### WHAT YOU NEED TO DO:
Going line by line through the records below, count those with the word "some" and give only the count.
────
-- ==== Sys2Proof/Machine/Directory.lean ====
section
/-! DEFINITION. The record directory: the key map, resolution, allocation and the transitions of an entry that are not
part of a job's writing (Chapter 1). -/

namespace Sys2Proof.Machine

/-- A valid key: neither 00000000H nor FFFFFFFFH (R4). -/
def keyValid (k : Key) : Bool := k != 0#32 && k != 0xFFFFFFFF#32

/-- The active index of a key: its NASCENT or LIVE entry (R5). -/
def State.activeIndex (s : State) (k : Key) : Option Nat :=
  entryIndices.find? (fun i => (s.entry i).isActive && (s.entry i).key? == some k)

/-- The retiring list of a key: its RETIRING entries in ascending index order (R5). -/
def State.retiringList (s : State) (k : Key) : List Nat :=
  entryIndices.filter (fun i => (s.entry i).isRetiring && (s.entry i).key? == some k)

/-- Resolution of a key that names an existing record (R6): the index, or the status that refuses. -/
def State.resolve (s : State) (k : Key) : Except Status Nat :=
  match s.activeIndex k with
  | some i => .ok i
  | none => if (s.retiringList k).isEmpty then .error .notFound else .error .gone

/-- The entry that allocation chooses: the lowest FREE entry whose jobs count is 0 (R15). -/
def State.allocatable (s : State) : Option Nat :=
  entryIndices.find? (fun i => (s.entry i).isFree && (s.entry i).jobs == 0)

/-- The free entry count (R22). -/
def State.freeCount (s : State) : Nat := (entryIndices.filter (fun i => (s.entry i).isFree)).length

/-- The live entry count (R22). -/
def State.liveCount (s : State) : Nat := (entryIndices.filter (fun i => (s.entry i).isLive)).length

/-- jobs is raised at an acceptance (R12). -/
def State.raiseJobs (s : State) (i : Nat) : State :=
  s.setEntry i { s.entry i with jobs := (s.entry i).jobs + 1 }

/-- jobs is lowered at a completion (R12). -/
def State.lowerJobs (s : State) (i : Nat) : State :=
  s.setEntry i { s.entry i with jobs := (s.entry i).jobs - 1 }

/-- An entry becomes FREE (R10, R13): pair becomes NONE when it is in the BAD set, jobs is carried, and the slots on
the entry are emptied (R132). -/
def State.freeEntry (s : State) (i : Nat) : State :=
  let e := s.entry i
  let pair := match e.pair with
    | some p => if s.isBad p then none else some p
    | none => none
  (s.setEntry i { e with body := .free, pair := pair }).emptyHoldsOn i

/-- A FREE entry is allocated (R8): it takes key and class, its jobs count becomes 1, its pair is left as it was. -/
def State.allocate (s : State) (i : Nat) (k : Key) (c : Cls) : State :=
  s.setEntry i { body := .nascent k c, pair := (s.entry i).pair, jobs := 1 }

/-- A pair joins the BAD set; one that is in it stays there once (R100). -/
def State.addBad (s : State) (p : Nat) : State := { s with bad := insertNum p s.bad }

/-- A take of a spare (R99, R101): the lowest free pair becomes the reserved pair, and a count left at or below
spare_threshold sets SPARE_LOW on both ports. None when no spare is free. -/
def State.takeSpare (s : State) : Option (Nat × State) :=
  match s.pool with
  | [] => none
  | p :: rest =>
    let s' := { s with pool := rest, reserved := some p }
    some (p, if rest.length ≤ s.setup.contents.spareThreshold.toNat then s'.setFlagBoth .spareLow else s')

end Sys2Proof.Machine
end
────
### PROBLEM SOLUTION:
6